Regaining my composure after such a lengthy and verbal confrontation, I assured the reporter that, since the fourth grade, my lifetime goal had always been to activate my Great Wall Dream….that “No, I've never been just a dreamer of dreams.” I suggested the reporter research my background to document my accomplishments and successes….before implying my project--ALL THE WALL--- might be more of a “publicity stunt.” As for my age, I'd never lived by the numbers; age had never limited my possibilities.
Another reporter, a young female, was able to interject one question before the lively press conference ended. Actually, her question was more of a sarcastic statement than a legitimate question: “And, since every national news headline carries your former Miss Arkansas title, does that mean we, the public, can expect to see you running The Great Wall in your high heels, wearing a swimsuit, and flaunting your Beauty Queen Crown?” Never under-estimate the power of spiteful, jealous women who pretend to be “Professional" Journalists."
After successfully completing my journey of The Great Wall of China, I was approached by a Chinese reporter, a "real" professional journalist, who knew how to ask a well-researched question-- in a short period of time-- without insulting my intelligence.

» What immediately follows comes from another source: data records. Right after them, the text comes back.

/-- The hops of a PATH 0 route, in cycles, under each crossing of a die boundary that a placement can give its region. -/
def localHops (h : BitVec 128) (x : Route) : List Nat :=
  let e := pathEnds x
  (crossings (2 * hHblk h)).map fun (c : Option Nat) =>
    if e.1.2 ≠ e.2.2 ∧ c = some (min e.1.2 e.2.2).toNat then 3 else 1

/-- A PATH 0 route that leaves its region, is no neighbour, or whose last line arrives too late wherever the page is
placed. -/
def badLocalRoute (fm : Nat) (bs : List Byte) (x : Route) : Bool :=
  let h := pgHeader bs
  let e := (pathEnds x).2
  decide (e.1 < 0) || decide (e.2 < 0) || decide ((2 * hWblk h : Nat) ≤ e.1) || decide ((2 * hHblk h : Nat) ≤ e.2) ||
    decide (x.dx.natAbs + x.dy.natAbs ≠ 1) ||
    (List.range 8).any fun set => (List.range (hPhases h)).any fun ph =>
      let n := pgRouteLines bs x set ph
      decide (n ≠ 0) && (localHops h x).all fun k => decide (fm ≤ x.start + n - 1 + k)

/-- Two PATH 0 routes of a page use one port or one bank in one cycle. -/
def localMeet (bs : List Byte) (x y : Route) : Bool :=
  let h := pgHeader bs
  let a := pathEnds x
  let b := pathEnds y
  let bank := fun (z : Route) => peBank (pgPond bs z.dpond)
  (decide (a = b) || (decide (a.2 = b.2) && decide (bank x = bank y))) &&
    (List.range 8).any fun set => (List.range (hPhases h)).any fun ph =>
      let nx := pgRouteLines bs x set ph
      let ny := pgRouteLines bs y set ph
      decide (nx ≠ 0) && decide (ny ≠ 0) && decide (x.start < y.start + ny) && decide (y.start < x.start + nx)

/-- E16: the routes of a page; a finding about one route names it. -/
def badRoutes (d : ImageDecl) (a : Nat) : List Finding :=
  let bs := d.page a
  let xs := pgRoutes bs
  let ls := xs.filter fun x => x.valid && decide (x.path = 0)
  ((xs.zip (List.range 64)).filter fun e =>
    badRoute (pgHeader bs) e.1 || (e.1.valid && decide (e.1.path = 0) && badLocalRoute d.graph.fm bs e.1)).map
      (fun e => pageFinding d a 16 none [32 + e.2]) ++
    oneIf (anyPair (localMeet bs) ls) (pageFinding d a 16 none [])

/-! ## Timelines (R290 to R292, R300) -/

/-- Records rise strictly in CYC, and nothing follows an END. -/
def risingRecords : List Word → Bool
  | a :: b :: rest =>
    (if rcCmd a = 0 then decide (b = 0) else decide (b = 0) || decide (rcCyc a < rcCyc b)) && risingRecords (b :: rest)
  | _ => true

def liveRecords (t : TimelineDecl) : List Word := t.records.takeWhile fun w => decide (rcCmd w ≠ 0)

/-- The least weir window that the partition can have: a region too wide or too high for a die makes it span dies (R17). -/
def leastWeir (d : ImageDecl) : Nat :=
  if d.pages.any fun bs => decide (16 < hWblk (pgHeader bs)) || decide (8 < hHblk (pgHeader bs)) then 64 else 24

/-- A record with an unlisted command, a bit that must be zero, the wrong step for its command, a step of a TWE that serves
no page (the TWEs 0 to 3 of each block of a region serve its page, R286: none does where no actor uses the HBM), a slot line moved before the communication superstep, or a REPAIR outside it. Where the weir window is not
known at load, a cycle is refused under both (log entry 12). -/
def badRecord (d : ImageDecl) (t : TimelineDecl) (w : Word) : Bool :=
  let e := (t.steps[rcStep w]?).getD 0
  let k := rcCmd w
  let fc := d.graph.fc
  decide (10 < k) || decide (bitsOf w.toNat 58 6 ≠ 0) || (decide (k = 4) && teDrain e) || (decide (k = 5) && !teDrain e) ||
    ((decide (k = 4) || decide (k = 5) || decide (k = 10)) && !d.pages.any hbmPage) ||
    (decide (rcCyc w < fc + leastWeir d) && ((decide (k = 4) && teLast e) || decide (k = 10) || decide (k = 5) || decide (k = 8))) ||
    (decide (k = 8) && decide (fc + 64 + d.graph.fm ≤ rcCyc w))

/-- The row open in each bank, as a walk through the records goes. -/
def openRow (m : Tab Nat) (w : Word) : Tab Nat := if rcCmd w = 1 then tput m (rcBank w) (rcRow w) else m

/-- The 1 KiB group of a WR or WRC: bank, open row, and half of the row. -/
def groupOf (m : Tab Nat) (w : Word) : Nat × Nat × Nat := (rcBank w, tget 0 m (rcBank w), rcCol w / 16)

/-- Whether a later WRC writes the check line of a group. -/
def checkedLater (g : Nat × Nat × Nat) : Tab Nat → List Word → Bool
  | _, [] => false
  | m, w :: ws => (decide (rcCmd w = 6) && decide (groupOf m w = g)) || checkedLater g (openRow m w) ws

/-- A WR whose group no later WRC checks. -/
def unchecked : Tab Nat → List Word → Bool
  | _, [] => false
  | m, w :: ws =>
    (decide (rcCmd w = 5) && !checkedLater (groupOf m w) (openRow m w) ws) || unchecked (openRow m w) ws

def repairCycles (t : TimelineDecl) : List Nat := ((liveRecords t).filter fun w => decide (rcCmd w = 8)).map rcCyc

/-- E16: the timelines. A finding names the section, and the record where one is at fault. -/
def badTimelines (d : ImageDecl) : List Finding :=
  let first := match d.timelines with
    | t :: _ => repairCycles t
    | [] => []
  (d.sections.zip (List.range d.sections.length)).flatMap fun x =>
    if x.1.kind ≠ 5 then []
    else
      let bs := d.bytesOf x.1
      let t := timelineOf bs
      let f := fun (what : List Nat) => (⟨16, 0, some x.2, none, none, none, what⟩ : Finding)
      oneIf (decide (t.chan + (if t.retreat then 2 ^ 16 else 0) ≠ x.1.target) || decide (pgNum bs 2 1 / 2 ≠ 0) ||
        decide (pgNum bs 3 1 ≠ 0) || decide (pgNum bs 6 250 ≠ 0) || !risingRecords (timelineRecords bs) ||
        unchecked [] (liveRecords t) || decide ((repairCycles t).length ≠ 4) || decide (repairCycles t ≠ first) ||
        Config.jedecTimeline t.chan t.retreat (liveRecords t)) (f []) ++
        ((liveRecords t).zip (List.range t.records.length)).filterMap fun e =>
          if badRecord d t e.1 then some (f [e.2]) else none

/-! ## The set of images (R268) -/

/-- E08: the image of a package that an arc names is absent, or two images disagree on an arc between them; each finding
names the package. -/
def badSet (d : ImageDecl) (me : Nat) : List Finding :=
  let is := d.set me
  let named := ((d.allArcs me).flatMap fun x => [x.prodPkg, x.consPkg]).eraseDups
  let between := fun (i : ImageFile) (a b : Nat) => i.graph.arcs.filter fun x =>
    (decide (x.prodPkg = a) && decide (x.consPkg = b)) || (decide (x.prodPkg = b) && decide (x.consPkg = a))
  (named.filter fun p => !(is.any fun e => decide (e.1 = p))).map (fun p => Finding.graph 8 [0, p]) ++
    (is.filter fun e => is.any fun o => (between e.2 e.1 o.1).any fun x => !(between o.2 e.1 o.1).contains x).map
      (fun e => Finding.graph 8 [0, e.1])

/-! ## Rate sets (R14, R15, R268) -/

def phasesOf (set : List (List (List Byte))) (a : Nat) : Nat := ((set[a]?).getD []).length

/-- The token count that a rate set declares for an actor's pond in a frame. -/
def countAt (is : List (Nat × ImageFile)) (set pkg a f k : Nat) : Nat :=
  match is.find? fun e => decide (e.1 = pkg) with
  | none => 0
  | some e =>
    let ps := (((e.2.graph.rates[set]?).getD [])[a]?).getD []
    ((((ps[f % ps.length]?).getD [])[k]?).getD 0).toNat

/-- The least common multiple of the phase counts of every actor of the graph. -/
def hyperFrames (is : List (Nat × ImageFile)) (set : Nat) : Nat :=
  is.foldl (fun m e => (List.range e.2.actorCount).foldl
    (fun m a => Nat.lcm m (max 1 (phasesOf ((e.2.graph.rates[set]?).getD []) a))) m) 1

/-- An arc with its slots and the tokens it holds. -/
abbrev Held := ArcDecl × Nat × Nat

def launchTokens (d : ImageDecl) (me : Nat) : List Held := (d.allArcs me).map fun x => (x, d.arcSlots me x, x.delay)

/-- One frame of an arc: the codes it shows (8 where it holds too few tokens; 8 and 16 where it would hold too many), and
the tokens after it. -/
def frameArc (is : List (Nat × ImageFile)) (set f : Nat) (h : Held) : List Nat × Held :=
  let c := countAt is set h.1.consPkg h.1.cons f h.1.consPond
  let p := countAt is set h.1.prodPkg h.1.prod f h.1.prodPond
  ((if h.2.2 < c then [8] else []) ++ (if h.2.1 < h.2.2 + p then [8, 16] else []), (h.1, h.2.1, h.2.2 - c + p))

The bilingual journalist, who wrote for China’s most important newspaper-- PEOPLE’S DAILY--challenged me to summarize—in one sentence-- my long-standing “love affair” with China’s Great Wall.
Hesitating only a second or two, I proudly responded:
"The Great Wall of China inspired me as a child; challenged me as an adult; and empowered me as a woman."
Yes, it took years but today.... I value myself as an independent woman. Unlike the days when I was a "pleaser".... I will never again feel the need to rely on others or " prove myself" to those around me.
These days, I am confident in who and what I am. Every day, the only person I need to satisfy...is me.